2017 Louisiana Laws
Children's Code
CHC 702 - Permanency hearing

Universal Citation: LA Chil Code 702 (2017)

Art. 702. Permanency hearing

            A. The court shall conduct a permanency hearing, which shall consider in-state and out-of-state permanent placement options for the child, within thirty days of a judicial determination pursuant to Article 672.1 that reunification efforts are not required.

            B. The court shall conduct a permanency hearing within nine months after the disposition hearing if the child was removed prior to disposition or within twelve months if the child was removed at disposition, but in no case more than twelve months after the removal. Permanency reviews shall continue to be held at least once every twelve months thereafter until the child is permanently placed or earlier upon motion of a party for good cause shown or on the court's own motion.

            C. The court shall determine the permanent plan for the child that is most appropriate and in the best interest of the child in accordance with the following priorities of placement:

            (1) Return the child to the legal custody of the parents within a specified time period consistent with the child's age and need for a safe and permanent home. In order for reunification to remain as the permanent plan for the child, the parent must be complying with the case plan and making significant measurable progress toward achieving its goals and correcting the conditions requiring the child to be in care.

            (2) Adoption.

            (3) Placement with a legal guardian.

            (4) Placement in the legal custody of a relative who is willing and able to offer a safe, wholesome, and stable home for the child.

            (5)(a) Placement in the least restrictive, most family-like alternative permanent living arrangement. The department shall document in the child's case plan and its report to the court the compelling reason for recommending this plan over the preceding higher priority alternatives.

            (b) The permanent plan provided for in this Paragraph may be considered only if the child is sixteen years of age or older.

            D. The court shall consider a child's need for continuing contact with any relative by blood, adoption, or affinity with whom the child has an established and significant relationship in accordance with Article 1269.2 as one of several factors in determining the permanent plan that is most appropriate and in the best interest of the child.

            E. Except as otherwise provided in Article 672.1, the court shall determine whether the department has made reasonable efforts to reunify the parent and child or to finalize the child's placement in an alternative safe and permanent home in accordance with the child's permanent plan. The child's health and safety will be the paramount concern in the court's determination of the permanent plan.

            F.(1) If a child is in an out-of-state placement, the court shall determine and enter findings on whether the placement is safe, appropriate, and otherwise in the best interests of the child.

            (2) In the case of a child who will not be returned to the parent, the court shall consider in-state and out-of-state placement options.

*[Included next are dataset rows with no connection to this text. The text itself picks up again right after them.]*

-- ==== Sys2Proof/Machine/Step.lean ====
section
/-! DEFINITION. One step of the machine, and the placing of the instruction it runs next. -/

namespace Sys2Proof.Machine

/-- One step (`10_state.md` R33). -/
def step (s : State) : Host.Outcome State Fault Refusal := cycle s

/-- `s` with the instruction `w` where the next step fetches: at pc, or at 0 when pc is at or beyond MEM_SIZE (R31). The
fetch needs status Running (R35). Nothing else changes (notes/assumptions/19.md). -/
def State.withFetchWord (s : State) (nbits w : Nat) : State :=
  { s with mem := Memory.place s.mem s.wrapPc.pc.toNat nbits w, status := .running }

end Sys2Proof.Machine
end

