/-- Settles O1. Every row but memory's is a field of the reset state; memory is the image over the fill. -/
theorem bootLoadsImageAndResets : Obligations.BootLoadsImageAndResets := by
  refine ⟨fun _ _ => rfl, rfl, rfl, fun p image h h' => ⟨_, bootUnder_of_legal p h h', State.reset_reg, rfl, rfl,
    fun a ha => ?_, fun a ha ha' => ?_, rfl, List.length_replicate, rfl, rfl, rfl, rfl⟩⟩
  · rw [State.loadUnder_get p image a (ha.trans_le h'), if_pos ha]
    exact (List.getElem_eq_getD 0).symm
  · rw [State.loadUnder_get p image a ha', if_neg (by omega)]

/-! ## The step cycle -/

/-- The wrap writes no field but pc. -/
theorem State.wrapPc_eq (s : State) : ∃ a, s.wrapPc = { s with pc := a } := by
  rcases s.wrapPc_cases with ⟨-, e⟩ | ⟨-, e⟩
  · exact ⟨s.pc, e⟩
  · exact ⟨0, e⟩

theorem State.wrapPc_pc (s : State) : s.wrapPc.pc = if Config.memSize ≤ s.pc.toNat then 0 else s.pc :=
  apply_ite State.pc _ _ _

@[simp] theorem State.wrapPc_z (s : State) : s.wrapPc.z = s.z := by
  obtain ⟨a, e⟩ := s.wrapPc_eq
  rw [e]

@[simp] theorem State.wrapPc_mem (s : State) : s.wrapPc.mem = s.mem := by
  obtain ⟨a, e⟩ := s.wrapPc_eq
  rw [e]

@[simp] theorem State.wrapPc_stack (s : State) : s.wrapPc.stack = s.stack := by
  obtain ⟨a, e⟩ := s.wrapPc_eq
  rw [e]

@[simp] theorem State.wrapPc_sp (s : State) : s.wrapPc.sp = s.sp := by
  obtain ⟨a, e⟩ := s.wrapPc_eq
  rw [e]

@[simp] theorem State.wrapPc_status (s : State) : s.wrapPc.status = s.status := by
  obtain ⟨a, e⟩ := s.wrapPc_eq
  rw [e]

/-- The wrap is the first thing a step does, so doing it beforehand makes no difference. -/
theorem step_wrapPc (s : State) : step s.wrapPc = step s := by
  simp [step, cycle, cycleUnder, State.wrapPc_of_lt s.wrapPc_lt]

/-- A Running machine runs the instruction it fetches at the wrapped pc. -/
theorem step_of_fetch_ok {s : State} {i : Instr} (hs : s.status = .running) (hf : s.wrapPc.fetch = .ok i) :
    step s = exec i s.wrapPc :=
  calc
    step s = step s.wrapPc := (step_wrapPc s).symm
    _ = execUnder Params.default i s.wrapPc := cycleUnder_of_fetch_ok (s.wrapPc_status.trans hs) s.wrapPc_lt hf
    _ = exec i s.wrapPc := execUnder_default i _

/-- Settles O10. -/
theorem stepRunsTheDecodedInstruction : Obligations.StepRunsTheDecodedInstruction := by
  intro s i hs hpc hdecode
  have hw : s.wrapPc = s := State.wrapPc_of_lt hpc
  have hf : s.wrapPc.fetch = .ok i := hw.symm ▸ hdecode
  rw [step_of_fetch_ok hs hf, hw]

/-- Settles O11. -/
theorem stepRunsTheEncodedInstruction : Obligations.StepRunsTheEncodedInstruction := by
  intro s i hs hw hfit hbytes
  exact (cycleUnder_runs_encoded (p := Params.default) OpMap.default_legal hs hw hfit hbytes).trans (execUnder_default i s)

/-- Settles O12. The byte that lies beyond the bound while all before it lie below is the one at the bound itself. -/
theorem opcodeFetchWrapsAndOperandFetchFaults : Obligations.OpcodeFetchWrapsAndOperandFetchFaults := by
  refine ⟨fun s hpc => ?_, fun s i k hs hw hk hlt hge hbelow hbytes => ?_⟩
  · have hwrap : s.wrapPc = { s with pc := 0 } := if_pos hpc
    rw [← hwrap, step_wrapPc]
  · have hend : s.pc.toNat + k = 65536 := by
      have := hbelow (k - 1) (by omega)
      omega
    have hlen : (encode i).length = i.length := encodeUnder_length _ i
    exact cycleUnder_truncated OpMap.default_legal hs hw hk (hlen ▸ hlt) hend hbytes

/-- Settles O15. -/
theorem runningMachinesAlwaysStep : Obligations.RunningMachinesAlwaysStep := by
  intro s hs
  exact (exists_step_iff s).mpr hs

end Sys2Proof.Machine
end

/-! PROOF. What every step keeps: the invariant, and one frame for each of Z, memory, the stack, its pointer, the status
and pc. Each frame is read off the effects of the instructions and the action of a rejection. -/

section
namespace Sys2Proof.Machine

/-- Settles O54, by the cases of a step. -/
theorem everyStepKeepsTheInvariant : Obligations.EveryStepKeepsTheInvariant := by
  intro s t h hstep
  exact step_inv h hstep

/-- The action of a rejection writes no field but pc, the counter, the status and the fault record, and halts nothing. -/
theorem rejected_eq (s : State) (r : Reject) :
    ∃ a n st f, rejected s r = { s with pc := a, unk := n, status := st, fault := f } ∧
      (st = s.status ∨ st = .faulted) := by
  rcases rejected_cases s r with ⟨c, e⟩ | ⟨l, op, -, -, e⟩ | ⟨-, e⟩
  · exact ⟨_, _, _, _, e, .inr rfl⟩
  · exact ⟨_, _, _, _, e, .inr rfl⟩
  · exact ⟨_, _, _, _, e, .inl rfl⟩

/-- A step that answers a next state has an instruction's effect, or fetched none and wrote no field but the four of a
rejection. -/
theorem step_effect_cases {s t : State} (h : step s = .next t) :
    (∃ i, s.wrapPc.fetch = .ok i ∧ Effect i s.wrapPc t) ∨
    (∃ a n st f, t = { s with pc := a, unk := n, status := st, fault := f } ∧ (st = s.status ∨ st = .faulted)) := by
  obtain ⟨-, heff | ⟨r, -, rfl⟩⟩ := step_next_cases h
  · exact .inl heff
  · obtain ⟨a, n, st, f, e, hst⟩ := rejected_eq s.wrapPc r
    obtain ⟨b, hb⟩ := s.wrapPc_eq
    exact .inr ⟨a, n, st, f, by rw [e, hb], s.wrapPc_status ▸ hst⟩

/-! ## The status -/

theorem Effect.status {i : Instr} {s t : State} (h : Effect i s t) :
    t.status = s.status ∨ t.status = .faulted ∨ i = .exit := by
  cases h with
  | raise r => exact .inr (.inl rfl)
  | halt => exact .inr (.inr rfl)
  | _ => exact .inl rfl

/-- Settles O14. -/
theorem stepsOnlyInRunningAndHaltsOnlyByExit : Obligations.StepsOnlyInRunningAndHaltsOnlyByExit := by
  refine ⟨fun s hs t h => hs ((exists_step_iff s).mp ⟨t, h⟩), fun s t h hhalt => ?_, rfl⟩
  have hs : s.status = .running := (exists_step_iff s).mp ⟨t, h⟩
  rcases step_effect_cases h with ⟨i, hf, heff⟩ | ⟨a, n, st, f, rfl, hst⟩
  · rcases heff.status with hsame | hfault | rfl
    · simp [hhalt, hs] at hsame
    · simp [hhalt] at hfault
    · exact hf
  · obtain rfl : st = .halted := hhalt
    simp [hs] at hst

/-! ## Z -/

/-- An instruction that changes Z is one of the 14 writers, and completes. -/
theorem Effect.z {i : Instr} {s t : State} (h : Effect i s t) :
    t.z = s.z ∨ (i.writesZ = true ∧ t.status = s.status) := by
  cases h with
  | compute v z hb hd hz => exact .inr ⟨hz, rfl⟩
  | test z hz => exact .inr ⟨hz, rfl⟩
  | _ => exact .inl rfl

/-- Settles O45. A writer that changes Z completes, so its step does not end Faulted. -/
theorem onlyTheWritersChangeZ : Obligations.OnlyTheWritersChangeZ := by
  intro s t h hpremise
  rcases step_effect_cases h with ⟨i, hf, heff⟩ | ⟨a, n, st, f, rfl, -⟩
  · rcases heff.z with hz | ⟨hwrites, hstatus⟩
    · exact hz.trans s.wrapPc_z
    · have hs : s.status = .running := (exists_step_iff s).mp ⟨t, h⟩
      rcases hpremise with hfault | hnone
      · simp [hs, hfault] at hstatus
      · simp [hnone i hf] at hwrites
  · rfl

/-! ## Memory -/

theorem Effect.mem {i : Instr} {s t : State} (h : Effect i s t) :
    t.mem = s.mem ∨ (∃ ra rb, i = .poke ra rb) ∨ ∃ ra rb rc, i = .memcpy ra rb rc := by
  cases h with
  | poke a v ha => exact .inr (.inl ⟨_, _, rfl⟩)
  | memcpy d a n hd => exact .inr (.inr ⟨_, _, _, rfl⟩)
  | _ => exact .inl rfl
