-- ==== Sys2Proof/Laws/Memory.lean ====
section
/-! SUPPORT. The laws of a writable store: read after write, and the canonical form is kept by every operation. -/

namespace Sys2Proof.Machine

/-! ## Listing and unlisting -/

theorem mem_put {m : Memory} {off : Nat} {v : Byte} {c : Host.Cell}
    (h : c ∈ Memory.put m off v) : c = (off, v) ∨ c ∈ m := by
  induction m with
  | nil => simpa [Memory.put] using h
  | cons x m ih =>
    obtain ⟨o, b⟩ := x
    simp only [Memory.put] at h
    split at h
    · simpa using h
    · split at h
      · rcases List.mem_cons.1 h with h | h
        · exact .inl h
        · exact .inr (List.mem_cons_of_mem _ h)
      · rcases List.mem_cons.1 h with h | h
        · exact .inr (h ▸ List.mem_cons_self)
        · exact (ih h).imp id (List.mem_cons_of_mem _)

theorem mem_unlist {m : Memory} {off : Nat} {c : Host.Cell}
    (h : c ∈ Memory.unlist m off) : c ∈ m := by
  induction m with
  | nil => simp [Memory.unlist] at h
  | cons x m ih =>
    obtain ⟨o, b⟩ := x
    simp only [Memory.unlist] at h
    split at h
    · exact List.mem_cons_of_mem _ h
    · rcases List.mem_cons.1 h with h | h
      · exact h ▸ List.mem_cons_self
      · exact List.mem_cons_of_mem _ (ih h)

theorem put_sorted {m : Memory} (off : Nat) (v : Byte)
    (h : m.Pairwise (fun x y => x.1 < y.1)) :
    (Memory.put m off v).Pairwise (fun x y => x.1 < y.1) := by
  induction m with
  | nil => simp [Memory.put]
  | cons x m ih =>
    obtain ⟨o, b⟩ := x
    obtain ⟨hx, hm⟩ := List.pairwise_cons.1 h
    simp only [Memory.put]
    split
    · rename_i hlt
      refine List.pairwise_cons.2 ⟨fun c hc => ?_, h⟩
      rcases List.mem_cons.1 hc with rfl | hc
      · exact hlt
      · exact Nat.lt_trans hlt (hx c hc)
    · split
      · rename_i heq
        exact List.pairwise_cons.2 ⟨fun c hc => heq ▸ hx c hc, hm⟩
      · rename_i h1 h2
        refine List.pairwise_cons.2 ⟨fun c hc => ?_, ih hm⟩
        rcases mem_put hc with rfl | hc
        · show o < off
          omega
        · exact hx c hc

theorem unlist_sorted {m : Memory} (off : Nat)
    (h : m.Pairwise (fun x y => x.1 < y.1)) :
    (Memory.unlist m off).Pairwise (fun x y => x.1 < y.1) := by
  induction m with
  | nil => simp [Memory.unlist]
  | cons x m ih =>
    obtain ⟨o, b⟩ := x
    obtain ⟨hx, hm⟩ := List.pairwise_cons.1 h
    simp only [Memory.unlist]
    split
    · exact hm
    · exact List.pairwise_cons.2 ⟨fun c hc => hx c (mem_unlist hc), ih hm⟩

/-! ## The canonical form is kept -/

/-- Writing a byte inside the store keeps the canonical form. -/
theorem write_wf {size : Nat} {init : Image} {m : Memory} {off : Nat} (v : Byte)
    (h : Memory.wf size init m) (hoff : off < size) : Memory.wf size init (Memory.write init m off v) := by
  obtain ⟨hs, hc⟩ := h
  unfold Memory.write
  split
  · exact ⟨unlist_sorted off hs, fun c h => hc c (mem_unlist h)⟩
  · rename_i hv
    refine ⟨put_sorted off v hs, fun c h => ?_⟩
    rcases mem_put h with rfl | h
    · exact ⟨hoff, hv⟩
    · exact hc c h

theorem wf_nil (size : Nat) (init : Image) : Memory.wf size init [] := by simp [Memory.wf]

/-! ## Read after write -/

theorem cellAt_eq_none {m : Memory} {off : Nat} (h : ∀ c ∈ m, off < c.1) : cellAt m off = none := by
  induction m with
  | nil => rfl
  | cons x m ih =>
    obtain ⟨o, b⟩ := x
    have ho : off < o := h (o, b) List.mem_cons_self
    have hne : ¬ off = o := by omega
    simp only [cellAt, hne, if_false]
    exact ih fun c hc => h c (List.mem_cons_of_mem _ hc)

theorem cellAt_put (m : Memory) (off : Nat) (v : Byte) (o' : Nat) :
    cellAt (Memory.put m off v) o' = if o' = off then some v else cellAt m o' := by
  induction m with
  | nil => simp [Memory.put, cellAt]
  | cons x m ih =>
    obtain ⟨o, b⟩ := x
    simp only [Memory.put]
    split
    · simp [cellAt]
    · split
      · rename_i heq
        subst heq
        by_cases h : o' = off <;> simp [cellAt, h]
      · rename_i h1 h2
        by_cases h : o' = o
        · have : ¬ o' = off := by omega
          simp [cellAt, h]
          omega
        · simp [cellAt, h, ih]

theorem cellAt_unlist {m : Memory} (off : Nat) (hm : m.Pairwise (fun x y => x.1 < y.1)) (o' : Nat) :
    cellAt (Memory.unlist m off) o' = if o' = off then none else cellAt m o' := by
  induction m with
  | nil => simp [Memory.unlist, cellAt]
  | cons x m ih =>
    obtain ⟨o, b⟩ := x
    obtain ⟨hx, hs⟩ := List.pairwise_cons.1 hm
    simp only [Memory.unlist]
    split
    · rename_i heq
      subst heq
      by_cases h : o' = off
      · simpa [h] using cellAt_eq_none hx
      · simp [cellAt, h]
    · rename_i hne
      by_cases h : o' = o
      · have : ¬ o = off := fun e => hne e.symm
        simp [cellAt, h, this]
      · simp [cellAt, h, ih hs]

/-- Reading after a write in canonical form: the written byte at its offset, every other offset as before. -/
theorem read_write {size : Nat} {init : Image} {m : Memory} (h : Memory.wf size init m) (off : Nat) (v : Byte)
    (o' : Nat) :
    Memory.read init (Memory.write init m off v) o' = if o' = off then v else Memory.read init m o' := by
  unfold Memory.read Memory.write
  split
  · rename_i hv
    rw [cellAt_unlist off h.1]
    by_cases ho : o' = off <;> simp [ho, hv]
  · rw [cellAt_put]
    by_cases ho : o' = off <;> simp [ho]

end Sys2Proof.Machine
end

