/-- Settles O53: canonical stores that read the same list the same bytes, in the one order there is. -/
theorem equalContentsAreEqualData : Obligations.EqualContentsAreEqualData := by
  intro size init m m' h h' hread
  exact sorted_ext h.1 h'.1 fun off => by rw [cellAt_eq_of_read h, cellAt_eq_of_read h', hread]

/-- Settles O23: an MMR write of another value emits the events of that value, and every other operation none. -/
theorem diagnosticOnlyOnInvalidLow : Obligations.DiagnosticOnlyOnInvalidLow := by
  intro i s t h
  by_cases hi : ∃ v, i = .mmrWr v
  case neg =>
    have hne : ∀ v, i ≠ .mmrWr v := not_exists.1 hi
    exact .inr ⟨fun v hv => absurd hv (hne v), exec_next_diags h hne⟩
  case pos =>
    obtain ⟨v, rfl⟩ := hi
    rw [exec_mmrWr] at h
    cases h
    rw [respond_diags]
    obtain ⟨hv, hs⟩ | ⟨hv, hs⟩ := setMmr_cases s v <;> rw [hs]
    · exact .inr ⟨fun w hw => by cases hw; exact .inl hv, rfl⟩
    · rw [resolveBanks_diags, diagnosticsOf_eq]
      by_cases hsrc : v.toNat / 4 % 4 = 3
      · exact .inl ⟨v, rfl, hv, hsrc, by rw [if_pos hsrc]⟩
      · exact .inr ⟨fun w hw => by cases hw; exact .inr hsrc, by rw [if_neg hsrc, List.append_nil]⟩

/-- Settles O24: with the history left out the two states are one. -/
theorem diagnosticsAreAdvisory : Obligations.DiagnosticsAreAdvisory := fun s d =>
  calc outcomeWithoutDiags (step { s with diags := d })
      = outcomeWithoutDiags (step s.withoutDiags) := (step_withoutDiags { s with diags := d }).symm
    _ = outcomeWithoutDiags (step s) := step_withoutDiags s

/-- Settles O6: each selection can be read back from its code. -/
theorem selectionCodesAreDistinct : Obligations.SelectionCodesAreDistinct := by
  refine ⟨fun _ _ h => LowSel.ofCode_code.injective h, fun x => ?low, fun _ _ h => MidSel.ofCode_code.injective h,
    fun x => ?mid, fun _ _ h => HighSel.ofCode_code.injective h⟩
  case low => cases x <;> decide
  case mid =>
    cases x with
    | cell n => revert n; decide
    | unmapped => decide

end Sys2Proof.Machine
end
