-- ==== Sys2Proof/Machine/Flags.lean ====
section
/-! DEFINITION. The status bits and the output ports as functions of State (10_state R25 to R29, R34; 20_memory R50,
R52), and the abnormal conditions (60_exceptions R221). The engine has no condition code (R33). -/

namespace Sys2Proof.Machine

/-- `cmd_ready = not busy`, combinationally, not stored (R26, D38). -/
def cmdReady (s : State) : Bool := !s.busy

/-- `STATUS[2:0] = {cmd_err, done, busy}`: the spec's packing for a model's convenience (R34). -/
def statusWord (s : State) : BitVec 3 :=
  BitVec.ofBool s.cmdErr ++ BitVec.ofBool s.done ++ BitVec.ofBool s.busy

/-- `digest_out`: DigestState, driven continuously (R52). While `hdef = false` a host observes an unspecified value,
which is any value (R29, R221 code 3, D30; log 9). -/
def digestOut (s : State) : DigestBits :=
  if s.hdef then packDigest s.H else Config.freeDigest s.draws

/-- Everything a host sees at the output ports (R50). -/
structure Outputs where
  cmdReady : Bool
  busy : Bool
  done : Bool
  cmdErr : Bool
  digestOut : DigestBits
deriving DecidableEq, Repr

/-- The output ports in the state `s` (R50). -/
def outputs (s : State) : Outputs := ⟨cmdReady s, s.busy, s.done, s.cmdErr, digestOut s⟩

/-- The abnormal conditions that the engine and its model distinguish (R221). -/
inductive Condition where
  /-- Acceptance of `cmd = 11`: recorded in `cmd_err`. -/
  | reservedCommand
  /-- Acceptance of COMPRESS with `hdef = false`: the model faults. -/
  | uninitialisedDigest
  /-- `digest_out` sampled while `hdef = false`: the read returns any value. -/
  | unspecifiedDigestRead
deriving DecidableEq, Repr

/-- The code of each condition (R221). -/
def Condition.code : Condition → Nat
  | .reservedCommand => 1
  | .uninitialisedDigest => 2
  | .unspecifiedDigestRead => 3

/-- The condition that the acceptance of a command raises: at most one (R221, R223). -/
def acceptCondition (i : Instr) (s : State) : Option Condition :=
  match i with
  | .nop => none
  | .init => none
  | .compress _ => if s.hdef then none else some .uninitialisedDigest
  | .reserved => some .reservedCommand

/-- The condition that sampling `digest_out` raises (R221). -/
def readCondition (s : State) : Option Condition :=
  if s.hdef then none else some .unspecifiedDigestRead

end Sys2Proof.Machine
end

            G. When reunification is determined to be the permanent plan for the child, the court shall advise the parents that it is their obligation to achieve the case plan goals and correct the conditions that require the child to be in care within the time period specified by the court. Otherwise, an alternative permanent plan for the child will be selected and a petition to terminate parental rights may be filed. When adoption is the permanent plan for the child, the court will advise the parent of his authority to voluntarily surrender the child and to consent to the adoption prior to the filing of a petition to terminate parental rights.

            H. The permanency hearing may be conducted by a court-appointed or court-approved administrative body.

            I. In any permanency hearing, including any hearing regarding the transition of the child from foster care to independent living, the court or administrative body conducting the hearing shall consult, in an age-appropriate manner, with the child regarding the proposed permanency or transition plan for the child.

            J. In the case of a child fourteen years of age or older, the hearing shall include a review of the transitional plan developed with the child and the agency in accordance with Subparagraph (B)(6) of Article 675.

            K. In any permanency hearing for a child whose permanent plan is placement in the least restrictive, most family-like alternative permanent living arrangement, the court or administrative body conducting the hearing shall ask the child about the desired permanency outcome for the child.

            Acts 1991, No. 235, §6, eff. Jan. 1, 1992; Acts 1997, No. 612, §1; Acts 1999, No. 449, §1, eff. July 1, 1999; Acts 2001, No. 567, §§1 and 3; Acts 2001, No. 568, §1, eff. Jan. 1, 2002; Acts 2007, No. 334, §1; Acts 2012, No. 730, §1; Acts 2015, No. 124, §1, eff. June 19, 2015.